AOL says ad revenue no impact on net

AOL Time Warner's America Online unit said accounting transactions for advertising revenues between 2000 and 2002 were appropriate and accounting for them differently would have had no impact on profits.

AOL Time Warner's America Online unit said accounting transactions for advertising revenues between 2000 and 2002 were appropriate and accounting for them differently would have had no impact on profits.

The company was reacting to a report in the Washington Post this morning which said America Online boosted advertisement revenue through a series of unconventional deals from 2000 to 2002, before and after its merger with Time Warner Inc.

The deals cited by the paper comprised less than 2% of AOL's revenues during the period in question, AOL said in a statement.

"Accounting for them (the transactions cited in the report) differently would have had no impact on the company's net income," it said.

The Washington Post said AOL converted legal disputes into ad deals. It negotiated a shift in revenue from one division to another, bolstering its online business.

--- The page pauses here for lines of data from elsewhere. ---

-- ==== Sys2Proof/Machine/Flags.lean ====
section
/-! DEFINITION. The machine has no flags (R28): a comparison gives its answer at once. These are
the two comparisons of the set. -/

namespace Sys2Proof.Machine

/-- The result of `slt`: 1 or 0 by the exact signed comparison, not by a wrapped subtraction (R80). -/
def sltResult (a b : Word) : Word := if a.toInt < b.toInt then 1 else 0

/-- The condition of `beq`: equality of the two Words (R86). -/
abbrev BranchTaken (a b : Word) : Prop := a = b

end Sys2Proof.Machine
end

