-- ==== Sys2Proof/Proofs/Scope.lean ====
section
/-! PROOFS. The notation of 00_scope.md: sign extension over plain numbers (R11). -/

namespace Sys2Proof.Machine

open Sys2Proof.Claims

/-- A set sign bit is copied into the 16 added bits, which are worth 0xFFFF0000 together. -/
theorem toNat_sext32_eq_add_msb (v : BitVec 16) :
    (sext32 v).toNat = v.toNat + if v.msb then 0xFFFF0000 else 0 := by
  rw [sext32, BitVec.toNat_signExtend, BitVec.toNat_setWidth_of_le (by decide)]

theorem toNat_sext32 (v : BitVec 16) : (sext32 v).toNat = sextNat v := by
  have hmsb : v.msb = decide (0x8000 ≤ v.toNat) := BitVec.msb_eq_decide v
  rw [toNat_sext32_eq_add_msb, hmsb, sextNat]
  by_cases hlow : v.toNat < 0x8000
  case pos => simp [hlow]
  case neg => simp [hlow, Nat.le_of_not_lt hlow]

/-- Settles O10, by the two values of the sign bit. -/
theorem signExtensionCopiesTheSignBit : Obligations.SignExtensionCopiesTheSignBit :=
  toNat_sext32

end Sys2Proof.Machine
end

/-! PROOFS. The state of 10_state.md: register 0 (R16, R17), the counter (R20, R21), the run state
(R22), memory (R26) and reset (R29). -/

namespace Sys2Proof.Machine

open Sys2Proof.Claims

variable {s t : State}

/-! ### The program counter over plain numbers -/

theorem toNat_add_four (w : Word) : (w + 4).toNat = (w.toNat + 4) % 2 ^ 32 :=
  BitVec.toNat_add w 4

/-- R53, R86: the displacement is added modulo 2^32. -/
theorem toNat_branchTarget (pcNext : Word) (imm : BitVec 16) :
    (branchTarget pcNext imm).toNat = (pcNext.toNat + sextNat imm * 4 % 2 ^ 32) % 2 ^ 32 := by
  rw [branchTarget, branchDisplacement, BitVec.toNat_add, BitVec.toNat_shiftLeft, toNat_sext32,
    Nat.shiftLeft_eq]

/-- R87: the mask keeps the top four bits, and the field times four fills the 28 bits below. -/
theorem toNat_jumpTarget (pcNext : Word) (addr : BitVec 26) :
    (jumpTarget pcNext addr).toNat = pcNext.toNat / 2 ^ 28 * 2 ^ 28 + 4 * addr.toNat := by
  have hmask : pcNext &&& 0xF0000000#32 = (pcNext >>> 28) <<< 28 :=
    (BitVec.shiftLeft_ushiftRight (x := pcNext) (n := 28)).symm
  have hhigh : (pcNext &&& 0xF0000000#32).toNat = (pcNext.toNat / 2 ^ 28) <<< 28 := by
    rw [hmask, BitVec.toNat_shiftLeft, BitVec.toNat_ushiftRight, Nat.shiftRight_eq_div_pow,
      Nat.shiftLeft_eq]
    have := pcNext.isLt
    omega
  have hlow : (addr.setWidth 32 <<< 2).toNat = 4 * addr.toNat := by
    rw [BitVec.toNat_shiftLeft, BitVec.toNat_setWidth_of_le (by decide), Nat.shiftLeft_eq]
    have := addr.isLt
    omega
  have hlt : 4 * addr.toNat < 2 ^ 28 := by
    have := addr.isLt
    omega
  rw [jumpTarget, BitVec.toNat_or, hhigh, hlow, ← Nat.shiftLeft_add_eq_or_of_lt hlt,
    Nat.shiftLeft_eq]

/-! ### The invariant, operation by operation -/

theorem State.Inv.writeReg (h : s.Inv) (r : RegIndex) (v : Word) : (s.writeReg r v).Inv :=
  ⟨h.mem_wf, h.pc_aligned, h.run_legal, by rw [State.writeReg_zero_cell, h.zero_cell]⟩

theorem State.Inv.setPc (h : s.Inv) {w : Word} (hw : w.toNat % 4 = 0) : (s.setPc w).Inv :=
  ⟨h.mem_wf, hw, h.run_legal, h.zero_cell⟩

theorem State.Inv.withMem (h : s.Inv) {m : Memory} (hm : m.wf) : State.Inv { s with mem := m } :=
  ⟨hm, h.pc_aligned, h.run_legal, h.zero_cell⟩

theorem State.Inv.finish (h : s.Inv) {st : Status} (hst : (st.runState s.run).Legal) :
    (s.finish st).Inv :=
  ⟨h.mem_wf, h.pc_aligned, hst, h.zero_cell⟩

theorem State.Inv.advancePc (h : s.Inv) : s.advancePc.Inv := by
  refine h.setPc ?_
  have := h.pc_aligned
  rw [toNat_add_four]
  omega

/-- Every effect a handler can have keeps the invariant. -/
theorem Effect.inv (he : Effect s t) (h : s.Inv) : t.Inv := by
  have haligned := h.pc_aligned
  cases he with
  | register r v => exact h.writeReg r v
  | store a v hin =>
    have hfits : a.toNat + (bytesOfWord v).length ≤ s.mem.size := by
      rw [bytesOfWord_length]
      omega
    exact h.withMem (Memory.setBytes_wf h.mem_wf hfits)
  | branch imm => exact h.setPc (by rw [toNat_branchTarget]; omega)
  | jump addr => exact h.setPc (by rw [toNat_jumpTarget]; omega)
  | none => exact h
  | halt => exact h.finish (.inl rfl)
  | dataFault => exact h.finish (.inr (.inr rfl))

/-- Every effect a handler can have keeps the memory size. -/
theorem Effect.mem_size (he : Effect s t) : t.mem.size = s.mem.size := by
  cases he with
  | store a v hin => exact Memory.setBytes_size ..
  | register | branch | jump | none | halt | dataFault => rfl

theorem Effect.of_exec {i : Instr} (h : exec i s = .next t) : Effect s t := by
  obtain ⟨u, hu, he⟩ := exec_effect i s
  cases hu.symm.trans h
  exact he

/-! ### The invariant along Steps (R21, R22, R26) -/

/-- Settles O45, by the three ways a Step can end. -/
theorem everyStepKeepsTheInvariant : Obligations.EveryStepKeepsTheInvariant := by
  intro s t hinv hstep
  obtain ⟨-, ⟨-, rfl⟩ | ⟨w, -, ⟨e, -, rfl⟩ | ⟨i, -, hexec⟩⟩⟩ := stepWith_next hstep
  · exact hinv.finish (.inr (.inr rfl))
  · exact hinv.advancePc.finish (.inr (.inl rfl))
  · exact (Effect.of_exec hexec).inv hinv.advancePc

theorem step_mem_size (hstep : step s = .next t) : t.mem.size = s.mem.size := by
  obtain ⟨-, ⟨-, rfl⟩ | ⟨w, -, ⟨e, -, rfl⟩ | ⟨i, -, hexec⟩⟩⟩ := stepWith_next hstep
  · rfl
  · rfl
  · exact (Effect.of_exec hexec).mem_size

theorem State.initial_inv {size : Nat} (h : MemSizeLegal size) : (State.initial size).Inv :=
  ⟨Memory.zeroed_wf h, rfl, trivial, by simp [State.initial]⟩

/-- Settles O44: the memory size of reset is the largest legal one. -/
theorem resetMeetsTheInvariant : Obligations.ResetMeetsTheInvariant :=
  State.initial_inv (by decide)

/-- Loading a fitting image into the zeroed memory keeps its canonical form. -/
theorem launch_inv {size : Nat} {image : List Byte} (h : launch size image = .next s) :
    s.Inv ∧ s.mem.size = size := by
  obtain ⟨hsize, hfits, rfl⟩ := launch_next h
  have hwf := Memory.setBytes_wf (Memory.zeroed_wf hsize) (a := 0) (vs := image)
    (by rw [Nat.zero_add]; exact hfits)
  exact ⟨(State.initial_inv hsize).withMem hwf, Memory.setBytes_size ..⟩

/-- Settles O46, by induction on the Steps taken since the launch. -/
theorem reachableStatesMeetTheInvariant : Obligations.ReachableStatesMeetTheInvariant := by
  intro size image s hreach
  induction hreach with
  | start hlaunch => exact launch_inv hlaunch
  | step _ hstep ih =>
    obtain ⟨hinv, hsize⟩ := ih
    exact ⟨everyStepKeepsTheInvariant _ _ hinv hstep, (step_mem_size hstep).trans hsize⟩

/-! ### Reset (R29) -/

/-- Settles O41: an image byte is read back, and past the image the zeroed memory shows. -/
theorem launchLeavesTheStatedState : Obligations.LaunchLeavesTheStatedState := by
  intro size image hsize hfits
  have hsorted : CellsSorted (Memory.zeroed size).cells := (Memory.zeroed_wf hsize).sorted
  refine ⟨_, launch_eq hsize hfits, fun r => ?_, rfl, rfl, Memory.setBytes_size .., ?_, ?_⟩
  · rw [State.reg_withMem, State.initial_reg]
  · intro i hi
    simp [Memory.byte_setBytes hsorted, hi]
  · intro i hi
    simp [Memory.byte_setBytes hsorted, Nat.not_lt.2 hi]

/-! ### When a Step is enabled (R22, R61) -/

theorem step_next_of_running (hrun : s.run = .running) : ∃ t, step s = .next t := by
  cases hfetch : s.fetch with
  | none => exact ⟨_, stepWith_fetchFault hrun hfetch⟩
  | some w =>
    cases hdecode : decodeWordWith opcodes w with
    | error e => exact ⟨_, stepWith_miss hrun hfetch hdecode⟩
    | ok i =>
      obtain ⟨t, ht, -⟩ := exec_effect i s.advancePc
      exact ⟨t, (stepWith_exec hrun hfetch hdecode).trans ht⟩

/-- Settles O31, by the two run states. -/
theorem stepsExactlyWhileRunning : Obligations.StepsExactlyWhileRunning := by
  intro s
  cases hrun : s.run with
  | running =>
    obtain ⟨t, ht⟩ := step_next_of_running hrun
    simp [ht]
  | stopped st =>
    have hfault : step s = .fault (.stopped st) := stepWith_stopped hrun
    simp [hfault]

/-! ### The counter after a Step (R20) -/

theorem exec_beq_taken {rs rt : RegIndex} (imm : BitVec 16) (h : s.reg rs = s.reg rt) :
    exec (.beq rs rt imm) s = .next (s.setPc (branchTarget s.pc imm)) := by
  rw [exec_beq, if_pos h]

theorem exec_beq_not_taken {rs rt : RegIndex} (imm : BitVec 16) (h : s.reg rs ≠ s.reg rt) :
    exec (.beq rs rt imm) s = .next s := by
  rw [exec_beq, if_neg h]

theorem exec_lw_pc {rt rs : RegIndex} {imm : BitVec 16} (h : exec (.lw rt rs imm) s = .next t) :
    t.pc = s.pc := by
  by_cases hin : s.mem.InBounds (s.effectiveAddress rs imm)
  · cases (exec_lw_inBounds rt rs imm hin).symm.trans h
    rfl
  · cases (exec_lw_outOfBounds rt rs imm hin).symm.trans h
    rfl

theorem exec_sw_pc {rt rs : RegIndex} {imm : BitVec 16} (h : exec (.sw rt rs imm) s = .next t) :
    t.pc = s.pc := by
  by_cases hin : s.mem.InBounds (s.effectiveAddress rs imm)
  · cases (exec_sw_inBounds rt rs imm hin).symm.trans h
    rfl
  · cases (exec_sw_outOfBounds rt rs imm hin).symm.trans h
    rfl

/-- The table of R20, from the advanced counter the handlers get. -/
theorem exec_advancePc_pc {i : Instr} (h : exec i s.advancePc = .next t) :
    t.pc.toNat = pcAfter s s.pc.toNat i := by
  have hnext : s.advancePc.pc.toNat = (s.pc.toNat + 4) % 2 ^ 32 := toNat_add_four s.pc
  cases i with
  | add | sub | slt | addi | halt =>
    cases h
    exact hnext
  | lw rt rs imm => rw [exec_lw_pc h, hnext, pcAfter]
  | sw rt rs imm => rw [exec_sw_pc h, hnext, pcAfter]
  | beq rs rt imm =>
    by_cases heq : s.reg rs = s.reg rt
    · cases (exec_beq_taken (s := s.advancePc) imm heq).symm.trans h
      rw [State.setPc_pc, toNat_branchTarget, hnext, pcAfter, if_pos heq]
    · cases (exec_beq_not_taken (s := s.advancePc) imm heq).symm.trans h
      rw [hnext, pcAfter, if_neg heq]
  | j addr =>
    cases (exec_j addr s.advancePc).symm.trans h
    rw [State.setPc_pc, toNat_jumpTarget, hnext, pcAfter]

/-- Settles O32, by the outcomes of the fetch and of the dispatch. -/
theorem everyOutcomeLeavesTheTabulatedCounter :
    Obligations.EveryOutcomeLeavesTheTabulatedCounter := by
  intro s hrun
  obtain ⟨t, ht⟩ := step_next_of_running hrun
  refine ⟨t, ht, fun hfetch => ?_, fun w e hfetch hdecode => ?_, fun i ⟨w, hfetch, hdecode⟩ => ?_⟩
  · cases ht.symm.trans (stepWith_fetchFault hrun hfetch)
    rfl
  · cases ht.symm.trans (stepWith_miss hrun hfetch hdecode)
    exact toNat_add_four s.pc
  · exact exec_advancePc_pc ((stepWith_exec hrun hfetch hdecode).symm.trans ht)

/-! ### Register 0 (R16) -/

theorem State.reg_writeReg_same {r : RegIndex} (hr : r ≠ 0) (v : Word) :
    (s.writeReg r v).reg r = v := by
  simp [State.reg_writeReg, hr]

theorem State.reg_writeReg_of_ne {r j : RegIndex} (hj : j ≠ r) (v : Word) :
    (s.writeReg r v).reg j = s.reg j := by
  simp [State.reg_writeReg, hj]

theorem stopsOnly_finish_memoryOutOfBounds (s : State) :
    StopsOnly s (s.finish .memoryOutOfBounds) .memoryOutOfBounds :=
  ⟨rfl, fun _ => rfl, rfl, rfl, fun _ => rfl⟩

/-- Settles O9: a handler with destination 0 ends in `writeReg 0`, which changes nothing. -/
theorem registerZeroIsHardwired : Obligations.RegisterZeroIsHardwired := by
  intro s rs rt imm
  refine ⟨s.reg_zero, exec_add 0 rs rt s, exec_sub 0 rs rt s, exec_slt 0 rs rt s,
    exec_addi 0 rs imm s, fun hin => ?_, fun hout => ?_, fun i j v hi => ?_⟩
  · exact exec_lw_inBounds 0 rs imm hin
  · exact ⟨_, exec_lw_outOfBounds 0 rs imm hout, stopsOnly_finish_memoryOutOfBounds s⟩
  · exact ⟨State.reg_writeReg_same hi v, fun hj => State.reg_writeReg_of_ne hj v⟩

/-! ### The registers an instruction reads (R17) -/

/-- The states `t` and `t'` that an instruction leaves from `s` and `s'` show the same change:
they agree outside the registers, and a register that differs was left alone in both. -/
def SameChange (i : Instr) (s s' t t' : State) : Prop :=
  t'.pc = t.pc ∧ t'.run = t.run ∧ t'.mem = t.mem ∧
    ∀ r, t'.reg r = t.reg r ∨ (t.reg r = s.reg r ∧ t'.reg r = s'.reg r ∧ destination i ≠ some r) ∨
      (t.reg r = s.reg r ∧ t'.reg r = s'.reg r ∧ DataFault s i)

/-- An instruction that writes the same value to its destination in both states. -/
theorem sameChange_writeReg {i : Instr} {s' : State} {rd : RegIndex} {v v' : Word}
    (hpc : s'.pc = s.pc) (hrun : s'.run = s.run) (hmem : s'.mem = s.mem)
    (hd : destination i = some rd) (hv : v' = v) :
    SameChange i s s' (s.writeReg rd v) (s'.writeReg rd v') := by
  subst hv
  refine ⟨hpc, hrun, hmem, fun r => ?_⟩
  rcases eq_or_ne r rd with rfl | hr
  · left
    rcases eq_or_ne r 0 with rfl | hzero
    · rfl
    · rw [State.reg_writeReg_same hzero, State.reg_writeReg_same hzero]
  · right; left
    refine ⟨State.reg_writeReg_of_ne hr _, State.reg_writeReg_of_ne hr _, ?_⟩
    rw [hd]
    exact fun h => hr (Option.some.inj h).symm

/-- An instruction without a destination leaves every register alone. -/
theorem sameChange_of_no_destination {i : Instr} {s' t' : State} (hd : destination i = none)
    (hpc : t'.pc = t.pc) (hrun : t'.run = t.run) (hmem : t'.mem = t.mem)
    (hregs : SameRegs s t) (hregs' : SameRegs s' t') : SameChange i s s' t t' := by
  refine ⟨hpc, hrun, hmem, fun r => .inr (.inl ⟨hregs r, hregs' r, ?_⟩)⟩
  rw [hd]
  exact (Option.some_ne_none r).symm

/-- An access out of bounds leaves every register alone, the destination among them. -/
theorem sameChange_dataFault {i : Instr} {s' : State} (hpc : s'.pc = s.pc) (hmem : s'.mem = s.mem)
    (hfault : DataFault s i) :
    SameChange i s s' (s.finish .memoryOutOfBounds) (s'.finish .memoryOutOfBounds) :=
  ⟨hpc, rfl, hmem, fun _ => .inr (.inr ⟨rfl, rfl, hfault⟩)⟩

theorem effectiveAddress_congr {s' : State} {rs : RegIndex} (imm : BitVec 16)
    (h : s'.reg rs = s.reg rs) : s'.effectiveAddress rs imm = s.effectiveAddress rs imm := by
  rw [State.effectiveAddress, State.effectiveAddress, h]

It sold advertisements on behalf of eBay Inc, booking the sale of eBay's ads as AOL's own revenue, and bartered advertisements for computer equipment in a deal with Sun Microsystems Inc.

AOL also counted stock rights as advertisement and commerce revenue in a deal with a Las Vegas firm called PurchasePro.com Inc.

AOL also found ways to turn the dot-com collapse to its advantage, renegotiating long-term ad contracts it risked losing into short-term gains that boosted its quarterly revenue, the Post said.

AOL said this morning accounting for all the transactions in the Post report was "appropriate and in accordance with GAAP."

AOL's auditors Ernst & Young reviewed all but one of these transactions at the time they were accounted for, it said.

Since the report, Ernst & Young has confirmed in writing that the accounting and related financial statement disclosure for all the transactions were appropriate, it said.

Separately, a AOL Time Warner spokesman declined to comment on a the Wall Street Journal report that the he company's board is meeting today and is likely to discuss the elevation of Home Box Office chairman Jeffrey Bewkes and Time Inc chairman Don Logan.

The spokesman also made no comment on rumours chief operating officer Robert Pittman is set to quit.